▸ **Problem to solve**
Write out again each line of the material below, unchanged, from the first one to the line that holds "above 0x0F other".
---
-- ==== Sys2Proof/Certificates/Slice0/Obligations.lean ====
section
/-! DEFINITION. The statements for the provers. Each docstring names the rule of spec/ it formalises. -/

open Sys2Proof Sys2Proof.Machine

/-! ### Encoding -/

/-- R76, R97 (c): under any `SPEED_BASE`, decoding the frame of a well-formed instruction gives it back, with the byte
of the divisor that a FREQLO or FREQHI frame does not carry read as 0 (log 22). -/
def Obligations.DecodeGivesBackEncodedInstruction : Prop :=
  ∀ (base : SpeedBase) (i : Instr), i.wellFormed = true → decode base (encode base i).bytes = .ok i.canonical

/-- R74, R97 (c): what the decoder accepts is the frame of a well-formed canonical instruction (log 22), and of no other
one. -/
def Obligations.DecoderAcceptsOnlyFramesOfTheMap : Prop :=
  ∀ (base : SpeedBase) (bs : List Byte) (i : Instr), decode base bs = .ok i →
    i.wellFormed = true ∧ i.canonical = i ∧ (encode base i).bytes = bs ∧
    ∀ j : Instr, j.wellFormed = true → j.canonical = j → (encode base j).bytes = bs → j = i

/-- R74, with `SPEED_BASE` as written (log 10): byte3 unassigned, a channel-bit that is not one-hot, a byte1 or byte2
above 0x0F other than the guards, an INTYPE code above 3, a GAINCAL operand above 7: no instruction. Under any other
base, byte3 is unassigned where neither the map nor the base gives it an instruction, and a speed opcode without both
guards is none. -/
def Obligations.FramesOutsideTheMapAreRefused : Prop :=
  (∀ b1 b2 b3 : Byte,
    ((b3.toNat ≤ 0x0D ∨ (0x14 ≤ b3.toNat ∧ b3.toNat ≤ 0x7F) ∨ (0xE0 ≤ b3.toNat ∧ b3.toNat ≤ 0xEF) ∨
        b3.toNat = 0xF4 ∨ (0xF8 ≤ b3.toNat ∧ b3.toNat ≤ 0xFE)) ∨
      ((0x90 ≤ b3.toNat ∧ b3.toNat ≤ 0xCF) ∧
        b3.toNat % 16 ≠ 1 ∧ b3.toNat % 16 ≠ 2 ∧ b3.toNat % 16 ≠ 4 ∧ b3.toNat % 16 ≠ 8) ∨
      ((0x0F < b1.toNat ∧ b1.toNat ≠ 0x5A) ∨ (0x0F < b2.toNat ∧ b2.toNat ≠ 0x5A)) ∨
      ((0x90 ≤ b3.toNat ∧ b3.toNat ≤ 0x9F) ∧ 3 < b2.toNat) ∨
      ((0xC0 ≤ b3.toNat ∧ b3.toNat ≤ 0xCF) ∧ (7 < b1.toNat ∨ 7 < b2.toNat))) →
    ∀ i : Instr, decode Config.speedBaseDefault [b1, b2, b3] ≠ .ok i) ∧
  (∀ (base : SpeedBase) (b1 b2 b3 : Byte),
    (b3.toNat ≤ 0x7F ∨ (0xE0 ≤ b3.toNat ∧ b3.toNat ≤ 0xEF) ∨ b3.toNat = 0xF4 ∨
      (0xF8 ≤ b3.toNat ∧ b3.toNat ≤ 0xFE)) →
    (¬(base.val ≤ b3.toNat ∧ b3.toNat ≤ base.val + 5) ∨ b1.toNat ≠ 0x5A ∨ b2.toNat ≠ 0x5A) →
    ∀ i : Instr, decode base [b1, b2, b3] ≠ .ok i)

/-- R61, R62: frames of V1, written out from the formats, decode to the instruction they stand for (the SPEED frame
with `SPEED_BASE` as written, log 10, and with another base). -/
def Obligations.WrittenOutFramesDecode : Prop :=
  decode Config.speedBaseDefault [0x00, 0x00, 0x85] = .ok (.act 5) ∧
  decode Config.speedBaseDefault [0x00, 0x02, 0x94] = .ok (.intype 3 2) ∧
  decode Config.speedBaseDefault [0x0B, 0x06, 0xB8] = .ok (.freqlo 4 0xB6) ∧
  decode Config.speedBaseDefault [0x00, 0x0A, 0xA8] = .ok (.freqhi 4 0xA00) ∧
  decode Config.speedBaseDefault [0x03, 0x05, 0xC2] = .ok (.gaincal 2 3 5) ∧
  decode Config.speedBaseDefault [0x5A, 0x5A, 0x13] = .ok .speed5 ∧
  decode 0xE0 [0x5A, 0x5A, 0xE3] = .ok .speed3 ∧
  decode Config.speedBaseDefault [0x0A, 0x07, 0xF3] = .ok (.eewr 0xA7) ∧
  decode Config.speedBaseDefault [0x00, 0x00, 0xFF] = .ok .stop

/-! ### The frame-level instructions -/

/-- R82. -/
def Obligations.ActSendsItsMask : Prop :=
  ∀ m : Int, FrameLaw (.act m) (if 0 ≤ m ∧ m ≤ 15 then none else some (.invalidParameter .mask))
    (frameOfInts 0 0 (0x80 + m))

/-- R83. -/
def Obligations.ReinitSendsItsMask : Prop :=
  ∀ m : Int, FrameLaw (.reinit m) (if 0 ≤ m ∧ m ≤ 15 then none else some (.invalidParameter .mask))
    (frameOfInts 0 0 (0xD0 + m))

/-- R84. -/
def Obligations.IntypeSendsItsCode : Prop :=
  ∀ ch t : Int, FrameLaw (.intype ch t)
    (if ¬(1 ≤ ch ∧ ch ≤ 4) then some (.invalidParameter .channel)
     else if ¬(0 ≤ t ∧ t ≤ 3) then some (.invalidParameter .inputType) else none)
    (frameOfInts 0 t (0x90 + channelBitTable ch))

/-- R85: mb = c & 0xFF, high nibble then low nibble. -/
def Obligations.FreqloSendsLowByte : Prop :=
  ∀ ch c : Int, FrameLaw (.freqlo ch c)
    (if ¬(1 ≤ ch ∧ ch ≤ 4) then some (.invalidParameter .channel)
     else if ¬(0 ≤ c ∧ c ≤ 65535) then some (.invalidParameter .divisor) else none)
    (frameOfInts (c % 256 / 16) (c % 16) (0xB0 + channelBitTable ch))

/-- R86: sb = (c >> 8) & 0xFF, high nibble then low nibble. -/
def Obligations.FreqhiSendsHighByte : Prop :=
  ∀ ch c : Int, FrameLaw (.freqhi ch c)
    (if ¬(1 ≤ ch ∧ ch ≤ 4) then some (.invalidParameter .channel)
     else if ¬(0 ≤ c ∧ c ≤ 65535) then some (.invalidParameter .divisor) else none)
    (frameOfInts (c / 4096) (c / 256 % 16) (0xA0 + channelBitTable ch))

/-- R87. -/
def Obligations.GaincalSendsItsCodes : Prop :=
  ∀ ch k g : Int, FrameLaw (.gaincal ch k g)
    (if ¬(1 ≤ ch ∧ ch ≤ 4) then some (.invalidParameter .channel)
     else if ¬(0 ≤ k ∧ k ≤ 7) then some (.invalidParameter .calibration)
     else if ¬(0 ≤ g ∧ g ≤ 7) then some (.invalidParameter .gain) else none)
    (frameOfInts k g (0xC0 + channelBitTable ch))

/-- R88, R89, R90, R91, R92, R94: the six fixed frames. -/
def Obligations.FixedFramesAreSent : Prop :=
  FrameLaw .tmrrst none (frameOfInts 0 0 0xF0) ∧ FrameLaw .stop none (frameOfInts 0 0 0xFF) ∧
  FrameLaw .query none (frameOfInts 0 0 0xF5) ∧ FrameLaw .mode5 none (frameOfInts 0 0 0xF6) ∧
  FrameLaw .mode4 none (frameOfInts 0 0 0xF7) ∧ FrameLaw .eerd none (frameOfInts 0 0 0xF1)

/-- R93 (`EEADDR a`) and R95 (`EEWR v`): high nibble, low nibble, opcode. -/
def Obligations.EepromFramesSendNibbles : Prop :=
  ∀ v : Int,
    FrameLaw (.eeaddr v) (if 0 ≤ v ∧ v ≤ 255 then none else some (.invalidParameter .eeByte))
      (frameOfInts (v / 16) (v % 16) 0xF2) ∧
    FrameLaw (.eewr v) (if 0 ≤ v ∧ v ≤ 255 then none else some (.invalidParameter .eeByte))
      (frameOfInts (v / 16) (v % 16) 0xF3)

/-- R96 for whatever value the run gives `SPEED_BASE`, 0x0E as written (C4, D7; log 10): the six frames, and the
request `SPEED i` for any index (log 9). -/
def Obligations.SpeedSendsGuardedIndex : Prop :=
  Config.speedBaseDefault.val = 0x0E ∧ State.reset.params.speedBase = Config.speedBaseDefault ∧
  ∀ s : State,
    FrameEnds .speed0 none (frameOfInts 0x5A 0x5A (s.params.speedBase.val + 0)) s ∧
    FrameEnds .speed1 none (frameOfInts 0x5A 0x5A (s.params.speedBase.val + 1)) s ∧
    FrameEnds .speed2 none (frameOfInts 0x5A 0x5A (s.params.speedBase.val + 2)) s ∧
    FrameEnds .speed3 none (frameOfInts 0x5A 0x5A (s.params.speedBase.val + 3)) s ∧
    FrameEnds .speed4 none (frameOfInts 0x5A 0x5A (s.params.speedBase.val + 4)) s ∧
    FrameEnds .speed5 none (frameOfInts 0x5A 0x5A (s.params.speedBase.val + 5)) s ∧
    (s.isOpen = true → ∀ i : Int,
      (¬(0 ≤ i ∧ i ≤ 5) → Finishes (.speed i) s s (.raised (.invalidParameter .speed))) ∧
      (0 ≤ i → i ≤ 5 →
        (accepts [.frame (frameOfInts 0x5A 0x5A (s.params.speedBase.val + i))] s →
          Finishes (.speed i) s (s.sent (frameOfInts 0x5A 0x5A (s.params.speedBase.val + i))) (.done .empty)) ∧
        (∀ e u, EmitsFail [.frame (frameOfInts 0x5A 0x5A (s.params.speedBase.val + i))] s e u →
          Finishes (.speed i) s u (.raised e))))

/-- Every instruction completes: in an open block, with legal operands and a Transport that accepts, `exec` sends the
frame of the syntax table R76, the operation is done, and nothing else changes. -/
def Obligations.EveryInstructionSendsItsEncoding : Prop :=
  ∀ (i : Instr) (s : State), s.isOpen = true → i.wellFormed = true →
    accepts [.frame (encode s.params.speedBase i)] s →
    exec i s = .next
      { s.sent (encode s.params.speedBase i) with seq := .idle, results := s.results ++ [.done .empty] }

/-- The frame of every instruction (R97, R182): `exec` always answers a next state, with SEQ idle and one outcome
delivered; no register, no parameter and no request changes; either nothing was written and the input buffer is
untouched, or the trace grew by one write of the instruction's own frame, then at most its flush and its settle. -/
def Obligations.InstructionChangesOnlyTheStreams : Prop :=
  ∀ (i : Instr) (s : State), ∃ t, exec i s = .next t ∧
    t.registers = s.registers ∧ t.params = s.params ∧ t.requests = s.requests ∧ t.seq = .idle ∧
    (∃ c, t.results = s.results ++ [c]) ∧
    ((t.trace = s.trace ∧ t.rx = s.rx ∧ t.answers = s.answers ∧ t.draws = s.draws) ∨
     (s.isOpen = true ∧ i.wellFormed = true ∧
      ((∃ count, t.trace = s.trace ++ [.tx (encode s.params.speedBase i) count]) ∨
       t.trace = s.trace ++ [.tx (encode s.params.speedBase i) (some 3), .flushIn false] ∨
       (t.trace = s.trace ++ [.tx (encode s.params.speedBase i) (some 3), .flushIn true, .settle] ∧ t.rx = []))))

/-! ### The primitives, SEQ and exceptions -/

/-- R80: the four ends of SEND and what each leaves in the trace. -/
def Obligations.SendWritesFlushesSettles : Prop :=
  ∀ (f : Frame) (s : State),
    (s.answer.ok = true → s.answer.count = 3 → s.draw.answer.ok = true →
      ∃ t, sendFrame f s = .ok () t ∧ t.trace = s.trace ++ [.tx f (some 3), .flushIn true, .settle] ∧
        t.registers = s.registers ∧ t.rx = []) ∧
    (s.answer.ok = false →
      ∃ t, sendFrame f s = .raised (.transportError .write) t ∧ t.trace = s.trace ++ [.tx f none] ∧
        t.registers = s.registers) ∧
    (s.answer.ok = true → s.answer.count ≠ 3 →
      ∃ t, sendFrame f s = .raised (.transportError .shortWrite) t ∧
        t.trace = s.trace ++ [.tx f (some s.answer.count)] ∧ t.registers = s.registers) ∧
    (s.answer.ok = true → s.answer.count = 3 → s.draw.answer.ok = false →
      ∃ t, sendFrame f s = .raised (.transportError .flush) t ∧
        t.trace = s.trace ++ [.tx f (some 3), .flushIn false] ∧ t.registers = s.registers)

/-- R42: a read returns at most n bytes, from the head of the input buffer, and removes exactly those; a failing read
raises. -/
def Obligations.ReadTakesFromTheHead : Prop :=
  ∀ (n : Nat) (s : State),
    (s.answer.ok = true → ∃ bs t, memRead n s = .ok bs t ∧ bs.length ≤ n ∧ bs ++ t.rx = s.draw.rx ∧
      t.trace = s.trace ++ [.rx n (some bs)] ∧ t.registers = s.registers) ∧
    (s.answer.ok = false → ∃ t, memRead n s = .raised (.transportError .read) t ∧
      t.trace = s.trace ++ [.rx n none] ∧ t.registers = s.registers)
---
▸ **Response area**
-- ==== Sys2Proof/Certificates/Slice0/Obligations.lean ====
section
/-! DEFINITION. The statements for the provers. Each docstring names the rule of spec/ it formalises. -/

open Sys2Proof Sys2Proof.Machine

/-! ### Encoding -/

/-- R76, R97 (c): under any `SPEED_BASE`, decoding the frame of a well-formed instruction gives it back, with the byte
of the divisor that a FREQLO or FREQHI frame does not carry read as 0 (log 22). -/
def Obligations.DecodeGivesBackEncodedInstruction : Prop :=
  ∀ (base : SpeedBase) (i : Instr), i.wellFormed = true → decode base (encode base i).bytes = .ok i.canonical

/-- R74, R97 (c): what the decoder accepts is the frame of a well-formed canonical instruction (log 22), and of no other
one. -/
def Obligations.DecoderAcceptsOnlyFramesOfTheMap : Prop :=
  ∀ (base : SpeedBase) (bs : List Byte) (i : Instr), decode base bs = .ok i →
    i.wellFormed = true ∧ i.canonical = i ∧ (encode base i).bytes = bs ∧
    ∀ j : Instr, j.wellFormed = true → j.canonical = j → (encode base j).bytes = bs → j = i

/-- R74, with `SPEED_BASE` as written (log 10): byte3 unassigned, a channel-bit that is not one-hot, a byte1 or byte2
above 0x0F other than the guards, an INTYPE code above 3, a GAINCAL operand above 7: no instruction. Under any other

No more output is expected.